In addition to traditional WISH techniques12-16, there has been a continual emergence of advances in WISH methodologies and alternate protocols that have been formulated. These include new ways of signal detection, such as through the use of fluorescence17-19, to methods that enable the localization of microRNAs20. Even so, despite the many improvements that have been made to current cell labeling methods, the effectiveness of these procedures are negated if the stain(s) cannot be easily visualized within the sample of interest at a desired time point. This limitation is problematic for researchers especially when it pertains to the early embryonic stages of zebrafish ontogeny, which could potentially lead to gaps in our understanding of various developmental processes that arise at these times. During normal zebrafish development, the yolk sac will progressively decrease in size as the embryo ages11. Therefore, at these later developmental stages (>24 hours post fertilization), WISH staining is fairly straightforward to analyze because the embryo is larger in comparison to its adjoining yolk sac. However, this is not the case from the tail bud stage to early somitogenesis (when the embryonic mass is positioned around the yolk) where the opaque yolk sac can sometimes obscure the visualization of the stain. Consequently, the method of flat mounting was devised to help alleviate the imaging and data analysis problems associated with the characterization of early zebrafish embryo samples (schematized in Figure 1 and Figure 2), and has been broadly used since the systematic phenotyping of genetic mutations isolated from the first large scale genetic screens21.

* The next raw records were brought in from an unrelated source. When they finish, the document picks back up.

-- ==== Sys2Proof/Machine/TimeBases.lean ====
section
/-! DEFINITION. The time bases' commands (18_ring_time.md, R368 to R372): SET, CFG, PPS_IN and conversion, and what the `TKP` page reads. -/

namespace Sys2Proof.Machine

/-- `SET` of the master's TB0 commits `t` (R365, R371): TB0 steps by the difference, and the next frames carry the step. -/
def State.tbSetMaster (s : State) (req t : Nat) : State :=
  let s := (s.setTime4 (tbBase 0 + 0x10) t).timeTaken req (tbBase 0 + 0x10)
  let e : Int := t - s.tbValue 0
  let s := s.setRing { s.ring with stepLeft := 4 }
  if e = 0 then s else (s.tbMove 0 e (s.tb 0).rho).tbStepped 0

/-- `SET` of TB2 or TB3 commits `t` (R370, R371): a free-running base steps to it, one on TB0 takes a new offset, and one disciplined by a
pulse has the next pulse mark it. -/
def State.tbSetOwn (s : State) (req b t : Nat) : State :=
  let s := (s.setTime4 (tbBase b + 0x10) t).timeTaken req (tbBase b + 0x10)
  let off : Int := t - s.tbNow 0
  let s := s.setTk { s.tk with offsets := Tab.set (fun _ => 0) s.tk.offsets b off }
  match s.getF (tbBase b + 0x20) 1 0 with
  | 1 =>
    let e : Int := t - s.tbValue b
    if e = 0 then s else (s.tbMove b e 0).tbStepped b
  | 2 =>
    let moved := (s.tb b).follow ≠ some off
    let s := s.setTb b { s.tb b with follow := some off }
    if moved ∧ (s.tb 0).counting then s.tbStepped b else s
  | 3 => s.setTk { s.tk with phaseSet := Tab.set (fun _ => none) s.tk.phaseSet b (some t) }
  | _ => s

/-- `PG_STAT` aside, a commit of `SET` of time base `b` with word 3 = `v` (R369, R370, R371). -/
def State.tbSet (s : State) (req b : Nat) (v : Word) : State :=
  let a := tbBase b + 0x10
  let t := s.commitTimeValue req a v
  if s.commitTimeBad req a then s
  else if b = 0 then if s.ring.master then s.tbSetMaster req t else s.timeTaken req a
  else if b = 1 then
    if t % unitsPerSec = 0 then ((s.setTime4 a t).timeTaken req a).setTk { s.tk with ppsSet := some (t / unitsPerSec) }
    else s.timeTaken req a
  else s.tbSetOwn req b t

/-- TIME_BASE_SET (R371): the write of word 3 of `SET` of time base `b`. -/
def execTimeBaseSet (req b : Nat) (v : Word) (s : State) : Out :=
  .next (if b < 4 then s.hostWrite req (tbBase b + 0x1C) v fun s => s.tbSet req b v else s)

/-- A write of `CFG` of TB2 or TB3 (R370): a new source starts from its own rule; TB2 and TB3 on TB0 take the offset of the last commit. -/
def State.tbCfg (s : State) (b : Nat) (v : Word) : State :=
  let a := tbBase b + 0x20
  let old := s.reg a
  let s := s.writeMasked a v
  let now := s.reg a
  if fld now 1 0 = fld old 1 0 ∧ (fld now 1 0 ≠ 3 ∨ now = old) then s
  else
    let t := s.tb b
    let s := s.setTk { s.tk with phaseSet := Tab.set (fun _ => none) s.tk.phaseSet b none
                                 phaseVal := Tab.set (fun _ => none) s.tk.phaseVal b none
                                 phaseMiss := Tab.set (fun _ => 0) s.tk.phaseMiss b 0 }
    let s := s.setReg (tbBase b + 0x28) 0
    let base : TimeBase := { stepAt := t.stepAt }
    let s :=
      match fld now 1 0 with
      | 1 => s.setTb b { base with counting := true, base := s.time4 (tbBase b + 0x10), at0 := s.cycle }
      | 2 => s.setTb b { base with follow := some (Tab.get (fun _ => 0) s.tk.offsets b) }
      | _ => s.setTb b base
    s.holdLive

/-- PPS_EDGE (R369): a PPS_IN edge, rising or falling, at ET instant `et`. -/
def execPpsEdge (rising : Bool) (et : Nat) (s : State) : Out :=
  .next (if rising = s.getB (tkpBase + 0x60) 0 then s
  else
    match s.tk.ppsSet with
    | some sec =>
      let want : Int := (sec * unitsPerSec : Nat)
      let s := s.setTk { s.tk with ppsSet := none, ppsAt := s.cycle }
      let t := s.tb 1
      if t.counting then ((s.servo 1 (want - t.atEt et) true unitsPerSec)).holdExit 1
      else
        let late : Int := (s.cycle * unitsPerCycle : Nat) - (et * 4 : Nat)
        (s.tbStart 1 (want + late)).tbStepped 1
    | none =>
      let t := s.tb 1
      if !t.counting then s
      else
        let v := t.atEt et
        let u : Int := (unitsPerSec : Nat)
        let e : Int := (v + u / 2) / u * u - v
        if u / 10 < e ∨ e < Int.neg (u / 10) then s
        else ((s.setTk { s.tk with ppsAt := s.cycle }).servo 1 e t.holdover unitsPerSec).holdExit 1)

/-- PPS_LOSS_TIMEOUT (R369): no edge accepted for 1.1 s. -/
def execPpsLossTimeout (s : State) : Out :=
  .next (if (s.tb 1).counting ∧ !(s.tb 1).holdover then
    ((s.passTo (s.tk.ppsAt + 880000000)).occur (evNo 60 8)).holdEnter 1
  else s)

/-- The centre of bin `b` of sampler input `j` within its beat, in the vintage the timekeeper uses, or the nominal one (R200). -/
def State.binCentre (s : State) (bins : Bool) (j b : Nat) : Nat :=
  if bins ∧ j < 544 ∧ s.getB (vin1Base + 0xE4) 31 then
    s.readLE (s.vinSlot (s.getF (vin1Base + 0xE0) 3 0) + 0x20000 + 1024 * j + 16 + 2 * b) 2
  else 80 * b + 40

/-- The conversion of `CONV_BEAT` (R372): the latest beat with that count, on time base `CONV_CFG.TB`. -/
def State.convert (s : State) : State :=
  let v := s.reg64 (tkpBase + 0x40)
  let cfg := s.reg (tkpBase + 0x48)
  let t := s.tbSrc (fld cfg 1 0)
  let full : Int := (4 * s.cycle : Nat)
  let count : Int := (v / 256 % 2 ^ 48 : Nat)
  let beat : Int := full - (full - count) % (2 ^ 48 : Nat)
  let at0 : Int := beat * 20480 + (s.binCentre (bit cfg 31) (fld cfg 25 16) (v % 256) : Nat)
  let d : Int := at0 - (t.at0 * unitsPerCycle : Nat)
  let before := decide (at0 < (t.stepAt * unitsPerCycle : Nat))
  if t.counting then
    (s.setTime4 (tkpBase + 0x50) (t.base + d + d * t.rho / 2 ^ 40).toNat).setReg (tkpBase + 0x4C)
      (wd (2 ^ 31 + (t.holdover || (s.tb 0).holdover).toNat * 2 ^ 30 + s.coarse.toNat * 2 ^ 29 + before.toNat * 2 ^ 28))
  else (s.setTime4 (tkpBase + 0x50) 0).setReg (tkpBase + 0x4C) 0

/-- CONV_BEAT_WRITE (R56, R372): the write of the high half. -/
def execConvBeatWrite (req : Nat) (v : Word) (s : State) : Out :=
  .next (s.hostWrite req (tkpBase + 0x44) v fun s =>
    let r := s.take64 req (tkpBase + 0x40) v
    (r.2.commit64 (tkpBase + 0x40) r.1).convert)

/-- A register of a time base's block at offset `o`. -/
def State.tbView (s : State) (b o : Nat) : Option Word :=
  let t := s.tbSrc b
  if o < 0x10 then some ((timeWords (s.tbNow b)).getD (o / 4) 0)
  else if o = 0x24 then
    some (wd (t.counting.toNat * 2 ^ 31 + t.holdover.toNat * 2 ^ 30 + (t.counting && s.coarse).toNat * 2 ^ 29))
  else none

end Sys2Proof.Machine
end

Since the advent of the flat mounting technique, the analysis of early developmental stages has been significantly enhanced. Once the yolk is removed from the embryo, it is possible to lay the embryo flat on a glass slide in the desired orientation for imaging. This two-dimensional position enables viewing of the entire embryo at once, which eliminates the need to rotate the sample. Numerous tissues are located in broad domains of the embryo, such as the precursors that form the blood and kidney. Further, one may need to compare several different developing tissues at one time. Flat mounting enables the researcher to simultaneously view the entire domain of such cell groups, and thus can greatly aid quantifications such as an area measurement for a tissue or cell counts. This technique has ultimately helped lead to many discoveries concerning a variety of important developmental mechanisms underlying hematopoiesis, neurogenesis, and organogenesis. Thus, once mastered, the applications for this simple technique for researchers are quite substantial.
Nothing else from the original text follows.